What you have to do ->
Whenever a line below holds the word "product", count it; please give only the final number.

Records for processing ->

-- ==== Sys2Proof/Machine/Num.lean ====
section
/-! DEFINITION. Numbers and arithmetic order (spec/05): the formats of R57, exact values, the one rounding of R64 to R66,
block scales (R61), stochastic rounding (R67), integer values and saturation (R55). -/
namespace Sys2Proof.Machine

/-! ## Exact values -/

/-- A dyadic number `m * 2 ^ e`. -/
structure Dy where
  m : Int
  e : Int
deriving DecidableEq, Repr

/-- The value of an encoding: NaN, an infinity, or a finite value whose zero keeps its sign (R57). -/
inductive Num where
  | nan
  | inf (neg : Bool)
  | fin (neg : Bool) (m : Nat) (e : Int)
deriving DecidableEq, Repr

/-- Multiplication by a power of two, rounding down for a negative power. -/
def shiftInt (m : Int) (k : Int) : Int :=
  if 0 ≤ k then m * 2 ^ k.toNat else m / 2 ^ (-k).toNat

/-- The exact sum. -/
def dyAdd (a b : Dy) : Dy :=
  if a.m = 0 then b else if b.m = 0 then a else
  let e := min a.e b.e
  { m := shiftInt a.m (a.e - e) + shiftInt b.m (b.e - e), e := e }

/-- The exact product. -/
def dyMul (a b : Dy) : Dy := { m := a.m * b.m, e := a.e + b.e }

/-- The dyadic number of a finite value. -/
def dyOf (neg : Bool) (m : Nat) (e : Int) : Dy := { m := if neg then -(m : Int) else m, e := e }

/-- The order of two non-negative dyadic magnitudes `m * 2 ^ e`. -/
def magLe (m1 : Nat) (e1 : Int) (m2 : Nat) (e2 : Int) : Bool :=
  if m1 = 0 then true else if m2 = 0 then false else
  let t1 := (Nat.log2 m1 : Int) + e1
  let t2 := (Nat.log2 m2 : Int) + e2
  if t1 ≠ t2 then decide (t1 < t2) else
  let e := min e1 e2
  decide (m1 * 2 ^ (e1 - e).toNat ≤ m2 * 2 ^ (e2 - e).toNat)

/-! ## Formats -/

/-- The special codes of a format (R57). -/
inductive Special' where | ieee | nanOnly | noSpecial
deriving DecidableEq, Repr

/-- A floating-point format: exponent bits, mantissa bits, bias, special codes, and `nan(F)` (R57). -/
structure Fmt where
  eb : Nat
  mb : Nat
  bias : Nat
  sp : Special'
  nan : Nat
deriving DecidableEq, Repr

/-- f32 (R57). -/
def fmtF32 : Fmt := ⟨8, 23, 127, .ieee, 0x7FC00000⟩
/-- f16 (R57). -/
def fmtF16 : Fmt := ⟨5, 10, 15, .ieee, 0x7E00⟩
/-- bf16 (R57). -/
def fmtBf16 : Fmt := ⟨8, 7, 127, .ieee, 0x7FC0⟩
/-- f8e4 (R57). -/
def fmtF8e4 : Fmt := ⟨4, 3, 7, .nanOnly, 0x7F⟩
/-- f8e5 (R57). -/
def fmtF8e5 : Fmt := ⟨5, 2, 15, .ieee, 0x7E⟩
/-- f4 (R57, R58). -/
def fmtF4 : Fmt := ⟨2, 1, 1, .noSpecial, 0⟩

/-- The format of a floating type; f32 for any other type, which no caller asks for. -/
def fmtOf : Ty → Fmt
  | .f16 => fmtF16 | .bf16 => fmtBf16 | .f8e4 => fmtF8e4 | .f8e5 => fmtF8e5 | .f4 => fmtF4 | _ => fmtF32

/-- The width of a format. -/
def fmtWidth (F : Fmt) : Nat := 1 + F.eb + F.mb

/-- `val(b, F)` (R8, R57), `b` read modulo the format's width. -/
def valNum (F : Fmt) (b : Nat) : Num :=
  let b := b % 2 ^ fmtWidth F
  let neg := b / 2 ^ (F.eb + F.mb) == 1
  let ex := b / 2 ^ F.mb % 2 ^ F.eb
  let mn := b % 2 ^ F.mb
  let top := 2 ^ F.eb - 1
  if F.sp == .ieee && ex == top then (if mn == 0 then .inf neg else .nan)
  else if F.sp == .nanOnly && ex == top && mn == 2 ^ F.mb - 1 then .nan
  else if ex == 0 then .fin neg mn (1 - (F.bias : Int) - F.mb)
  else .fin neg (2 ^ F.mb + mn) ((ex : Int) - F.bias - F.mb)

/-- The largest finite magnitude of a format, as mantissa and exponent (R57). -/
def maxFinite (F : Fmt) : Nat × Int :=
  let top := 2 ^ F.eb - 1
  match F.sp with
  | .ieee => (2 ^ (F.mb + 1) - 1, (top : Int) - 1 - F.bias - F.mb)
  | .nanOnly => (2 ^ (F.mb + 1) - 2, (top : Int) - F.bias - F.mb)
  | .noSpecial => (2 ^ (F.mb + 1) - 1, (top : Int) - F.bias - F.mb)

/-- The sign bit of an encoding. -/
def signBit (F : Fmt) (neg : Bool) : Nat := if neg then 2 ^ (F.eb + F.mb) else 0

/-- `enc(y, F)` of a finite value that F represents (R8). -/
def encFin (F : Fmt) (neg : Bool) (m : Nat) (e : Int) : Nat :=
  if m = 0 then signBit F neg else
  let top := (Nat.log2 m : Int) + e
  let emin := 1 - (F.bias : Int)
  if top < emin then signBit F neg + (shiftInt m (e - (emin - F.mb))).toNat
  else signBit F neg + (top + F.bias).toNat * 2 ^ F.mb + ((shiftInt m (e - (top - F.mb))).toNat - 2 ^ F.mb)

/-- The encoding of an infinity of a format that has one. -/
def encInf (F : Fmt) (neg : Bool) : Nat := signBit F neg + (2 ^ F.eb - 1) * 2 ^ F.mb

/-- The encoding of the largest finite value with a sign. -/
def encMax (F : Fmt) (neg : Bool) : Nat := encFin F neg (maxFinite F).1 (maxFinite F).2

/-! ## Rounding -/

/-- Whether a discarded part rounds the magnitude up (R64): `odd` is the parity of what is kept, `cmpHalf` how the
discarded part compares with one half (0 exact, 1 below, 2 equal, 3 above). -/
def roundUp (rm : Rm) (neg odd : Bool) (cmpHalf : Nat) : Bool :=
  match rm with
  | .rne => cmpHalf == 3 || (cmpHalf == 2 && odd)
  | .rtz => false
  | .rdn => neg && cmpHalf != 0
  | .rup => !neg && cmpHalf != 0

/-- The magnitude `(m + d) * 2 ^ e`, where `0 < d < 1` when `sticky`, rounded to a multiple of `2 ^ q`. -/
def roundAt (rm : Rm) (neg : Bool) (m : Nat) (e : Int) (sticky : Bool) (q : Int) : Nat × Int :=
  if q ≤ e then (m, e)
  else
    let sh := (q - e).toNat
    if m = 0 || Nat.log2 m + 2 < sh then
      (if roundUp rm neg false (if m = 0 && !sticky then 0 else 1) then 1 else 0, q)
    else
      let hi := m / 2 ^ sh
      let lo := m % 2 ^ sh
      let half := 2 ^ (sh - 1)
      let c := if lo = 0 && !sticky then 0 else if lo < half then 1
               else if lo = half && !sticky then 2 else 3
      (if roundUp rm neg (hi % 2 == 1) c then hi + 1 else hi, q)

/-- `rndu(x, F, m)` (R8): rounding to the format's precision with subnormals kept and the exponent unbounded above. -/
def rndu (F : Fmt) (rm : Rm) (neg : Bool) (m : Nat) (e : Int) (sticky : Bool) : Nat × Int :=
  let top := (Nat.log2 m : Int) + e
  let emin := 1 - (F.bias : Int)
  roundAt rm neg m e sticky (max top emin - F.mb)

/-- Whether a rounded magnitude lies beyond the largest finite one (R66). -/
def beyond (F : Fmt) (m : Nat) (e : Int) : Bool := !magLe m e (maxFinite F).1 (maxFinite F).2

/-- Whether mode `rm` rounds away from zero for a sign (R8 `rnd`). -/
def awayMode (rm : Rm) (neg : Bool) : Bool :=
  match rm with
  | .rne => true
  | .rtz => false
  | .rdn => neg
  | .rup => !neg

/-- Arithmetic into f32, f16 or bf16: `rnd(x, F, m)` encoded (R66 first row). -/
def rndEnc (F : Fmt) (rm : Rm) (neg : Bool) (m : Nat) (e : Int) (sticky : Bool := false) : Nat :=
  let r := rndu F rm neg m e sticky
  if beyond F r.1 r.2 then (if awayMode rm neg then encInf F neg else encMax F neg)
  else encFin F neg r.1 r.2

/-- A conversion's result beyond the largest finite magnitude (R66), `away` telling whether the mode goes away from
zero. -/
def overflowConv (F : Fmt) (ns away neg : Bool) : Nat :=
  match F.sp, ns with
  | .noSpecial, _ => encMax F neg
  | .nanOnly, true => F.nan
  | .nanOnly, false => encMax F neg
  | .ieee, false => encMax F neg
  | .ieee, true => if F = fmtF8e5 then F.nan else if away then encInf F neg else encMax F neg

/-- Whether every finite value of the source format is one of the destination (R66, exact conversions). -/
def widening (S F : Fmt) : Bool :=
  (fmtWidth S == 8 && 16 ≤ fmtWidth F) || (fmtWidth S == 16 && fmtWidth F == 32) || (fmtWidth S == 4 && fmtWidth F == 32)

/-- A conversion of a value into format F (R66), infinities passing through only when `exactInf`. -/
def convNum (F : Fmt) (rm : Rm) (ns exactInf : Bool) (x : Num) : Nat :=
  match x with
  | .nan => F.nan
  | .inf neg => if exactInf then encInf F neg else overflowConv F ns (awayMode rm neg) neg
  | .fin neg m e =>
    let r := rndu F rm neg m e false
    if beyond F r.1 r.2 then overflowConv F ns (awayMode rm neg) neg else encFin F neg r.1 r.2

/-! ## Arithmetic -/

/-- The exact sum of two finite values with the zero sign of R65, rounded once. -/
def addFin (F : Fmt) (rm : Rm) (n1 : Bool) (m1 : Nat) (e1 : Int) (n2 : Bool) (m2 : Nat) (e2 : Int) : Nat :=
  let s := dyAdd (dyOf n1 m1 e1) (dyOf n2 m2 e2)
  if s.m = 0 then
    (if m1 = 0 && m2 = 0 && n1 = n2 then signBit F n1 else signBit F (rm == .rdn))
  else rndEnc F rm (decide (s.m < 0)) s.m.natAbs s.e

/-- a + b in format F (R100, R59, R65). -/
def numAdd (F : Fmt) (rm : Rm) (a b : Num) : Nat :=
  match a, b with
  | .nan, _ | _, .nan => F.nan
  | .inf s, .inf t => if s = t then encInf F s else F.nan
  | .inf s, .fin .. => encInf F s
  | .fin .., .inf s => encInf F s
  | .fin n1 m1 e1, .fin n2 m2 e2 => addFin F rm n1 m1 e1 n2 m2 e2

/-- The negated value (the sign bit only). -/
def numNeg : Num → Num
  | .nan => .nan
  | .inf s => .inf (!s)
  | .fin s m e => .fin (!s) m e

/-- The exact product (R59: infinity times zero is invalid). -/
def numMulExact (a b : Num) : Num :=
  match a, b with
  | .nan, _ | _, .nan => .nan
  | .inf s, .inf t => .inf (s != t)
  | .inf s, .fin t m _ => if m = 0 then .nan else .inf (s != t)
  | .fin s m _, .inf t => if m = 0 then .nan else .inf (s != t)
  | .fin s m e, .fin t n f => .fin (s != t) (m * n) (e + f)

/-- A value rounded into F as arithmetic does. -/
def numRound (F : Fmt) (rm : Rm) : Num → Nat
  | .nan => F.nan
  | .inf s => encInf F s
  | .fin s m e => rndEnc F rm s m e

/-- a * b + c with one rounding (R100). -/
def numFma (F : Fmt) (rm : Rm) (a b c : Num) : Nat := numAdd F rm (numMulExact a b) c

/-- a / b (R103). -/
def numDiv (F : Fmt) (rm : Rm) (a b : Num) : Nat :=
  match a, b with
  | .nan, _ | _, .nan => F.nan
  | .inf _, .inf _ => F.nan
  | .inf s, .fin t _ _ => encInf F (s != t)
  | .fin s _ _, .inf t => signBit F (s != t)
  | .fin s m e, .fin t n f =>
    if n = 0 then (if m = 0 then F.nan else encInf F (s != t))
    else if m = 0 then signBit F (s != t)
    else rndEnc F rm (s != t) (m * 2 ^ 96 / n) (e - f - 96) (m * 2 ^ 96 % n != 0)

/-- The integer square root, bit by bit from bit 160. -/
def isqrt (n : Nat) : Nat :=
  (List.range 161).foldl (fun r k =>
    let c := r + 2 ^ (160 - k)
    if c * c ≤ n then c else r) 0

/-- The square root of a (R103). -/
def numSqrt (F : Fmt) (rm : Rm) (a : Num) : Nat :=
  match a with
  | .nan => F.nan
  | .inf s => if s then F.nan else encInf F false
  | .fin s m e =>
    if m = 0 then signBit F s else if s then F.nan else
    let m1 := if e % 2 = 0 then m else 2 * m
    let e1 := if e % 2 = 0 then e else e - 1
    let v := m1 * 2 ^ 128
    let r := isqrt v
    rndEnc F rm false r (e1 / 2 - 64) (r * r != v)

/-- The reciprocal (R103). -/
def numRcp (F : Fmt) (rm : Rm) (a : Num) : Nat := numDiv F rm (.fin false 1 0) a

/-- The reciprocal square root (R103). -/
def numRsq (F : Fmt) (rm : Rm) (a : Num) : Nat :=
  match a with
  | .nan => F.nan
  | .inf s => if s then F.nan else 0
  | .fin s m e =>
    if m = 0 then encInf F s else if s then F.nan else
    let m1 := if e % 2 = 0 then m else 2 * m
    let e1 := if e % 2 = 0 then e else e - 1
    let v := 2 ^ 240 / m1
    let r := isqrt v
    rndEnc F rm false r (-(e1 / 2) - 120) (r * r * m1 != 2 ^ 240)

/-- Order of two values that are not NaN: less, with -0 below +0 when `zeros` (R101, R104). -/
def numLt (zeros : Bool) (a b : Num) : Bool :=
  match a, b with
  | .nan, _ | _, .nan => false
  | .inf s, .inf t => s && !t
  | .inf s, .fin .. => s
  | .fin .., .inf t => !t
  | .fin s m e, .fin t n f =>
    if m = 0 && n = 0 then zeros && s && !t
    else
      let s' := s && m != 0
      let t' := t && n != 0
      if s' != t' then s'
      else if s' then !magLe m e n f else !magLe n f m e

/-- Equality of two values that are not NaN; zeros are equal (R104). -/
def numEq (a b : Num) : Bool :=
  match a, b with
  | .nan, _ | _, .nan => false
  | _, _ => !numLt false a b && !numLt false b a

/-- The `.num` and `.nan` rules of FMIN and FMAX on encodings (R101). -/
def minmaxEnc (F : Fmt) (isMax nanRule : Bool) (a b : Nat) : Nat :=
  let x := valNum F a
  let y := valNum F b
  let w := 2 ^ fmtWidth F
  match x, y with
  | .nan, .nan => F.nan
  | .nan, _ => if nanRule then F.nan else b % w
  | _, .nan => if nanRule then F.nan else a % w
  | _, _ => if isMax then (if numLt true x y then b % w else a % w) else (if numLt true y x then b % w else a % w)

/-- FRND (R106): the nearest integer in the direction, encoded in F. -/
def numRint (F : Fmt) (rm : Rm) (a : Num) : Nat :=
  match a with
  | .nan => F.nan
  | .inf s => encInf F s
  | .fin s m e =>
    let r := roundAt rm s m e false 0
    encFin F s r.1 r.2

/-- FSCL (R107): a * 2^n, one rounding. -/
def numScale (F : Fmt) (rm : Rm) (a : Num) (n : Int) : Nat :=
  match a with
  | .nan => F.nan
  | .inf s => encInf F s
  | .fin s m e => if m = 0 then signBit F s else rndEnc F rm s m (e + n)

/-- The nearest integer in a direction, as an integer (R66, integer targets); infinities and NaN are decided by
`satNum`. -/
def numToInt (rm : Rm) (s : Bool) (m : Nat) (e : Int) : Int :=
  let r := roundAt rm s m e false 0
  let v := shiftInt r.1 r.2
  if s then -v else v

/-! ## Integers -/

/-- The width of a type's register string (R78). -/
def tyWidth (t : Ty) : Nat := if tyIs64 t then 64 else 32

/-- Whether a type is read as two's complement. -/
def tySigned : Ty → Bool
  | .i32 | .i64 | .i8x4 | .i16x2 => true
  | _ => false

/-- The integer value of a `w`-bit string (R54, R55). -/
def intVal (signed : Bool) (w : Nat) (b : Nat) : Int :=
  let b := b % 2 ^ w
  if signed && 2 ^ (w - 1) ≤ b then (b : Int) - 2 ^ w else b

/-- `wrap(x, n)` (R8). -/
def wrapInt (x : Int) (w : Nat) : Nat := (x % 2 ^ w).toNat

/-- `sat(x, T)` of an integer type of width `w`, as its string (R55). -/
def satInt (signed : Bool) (w : Nat) (x : Int) : Nat :=
  let lo : Int := if signed then -(2 ^ (w - 1)) else 0
  let hi : Int := if signed then 2 ^ (w - 1) - 1 else 2 ^ w - 1
  wrapInt (if x < lo then lo else if hi < x then hi else x) w

/-- A number converted to an integer type (R66): NaN gives 0, an infinity the limit. -/
def satNum (rm : Rm) (signed : Bool) (w : Nat) (x : Num) : Nat :=
  match x with
  | .nan => 0
  | .inf s => satInt signed w (if s then -(2 ^ 64) else 2 ^ 64)
  | .fin s m e => satInt signed w (numToInt rm s m e)

/-- The exact value of an integer. -/
def numOfInt (x : Int) : Num := .fin (decide (x < 0)) x.natAbs 0

/-! ## Scales and stochastic rounding -/

/-- An E3M5 scale (R61); `none` for the invalid code. -/
def e3m5 (b : Nat) : Option Dy :=
  let b := b % 256
  if b = 255 then none
  else if b / 32 = 0 then some ⟨b % 32, -7⟩
  else some ⟨32 + b % 32, (b / 32 : Int) - 8⟩

/-- The draw of R67. -/
def draw (ident st c : Nat) (seed : DWord) : Nat :=
  let z := seed + BitVec.ofNat 64 (0x9E3779B97F4A7C15 * (ident + 1))
  let z := z ^^^ BitVec.ofNat 64 (st % 2 ^ 32 * 2 ^ 32) ^^^ BitVec.ofNat 64 (c % 2 ^ 32)
  let z := (z ^^^ (z >>> 30)) * 0xBF58476D1CE4E5B9#64
  let z := (z ^^^ (z >>> 27)) * 0x94D049BB133111EB#64
  let z := z ^^^ (z >>> 31)
  (z >>> 40).toNat

/-- Stochastic rounding of a value into F with a 24-bit draw (R67, R66). -/
def srndEnc (F : Fmt) (ns : Bool) (d : Nat) (x : Num) : Nat :=
  match x with
  | .nan => F.nan
  | .inf neg => overflowConv F ns true neg
  | .fin neg m e =>
    let lo := rndu F .rtz neg m e false
    if shiftInt lo.1 (lo.2 - min lo.2 e) = shiftInt m (e - min lo.2 e) then
      (if beyond F lo.1 lo.2 then overflowConv F ns true neg else encFin F neg lo.1 lo.2)
    else
      -- magnitudes: `a` towards zero, `a + 1` away, in units of the quantum 2 ^ lo.2
      let frac := (m * 2 ^ 24 / 2 ^ (lo.2 - e).toNat) - lo.1 * 2 ^ 24
      let exact := m * 2 ^ 24 % 2 ^ (lo.2 - e).toNat = 0
      -- t measures from the lower value lo of R67: for a negative x that is the one away from zero
      let t := if neg then (if exact then 2 ^ 24 - frac else 2 ^ 24 - frac - 1) else frac
      let goUp := decide (d < t)
      let mag := if goUp != neg then lo.1 + 1 else lo.1
      if beyond F mag lo.2 then overflowConv F ns true neg else encFin F neg mag lo.2

end Sys2Proof.Machine
end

Exercise answer ->
2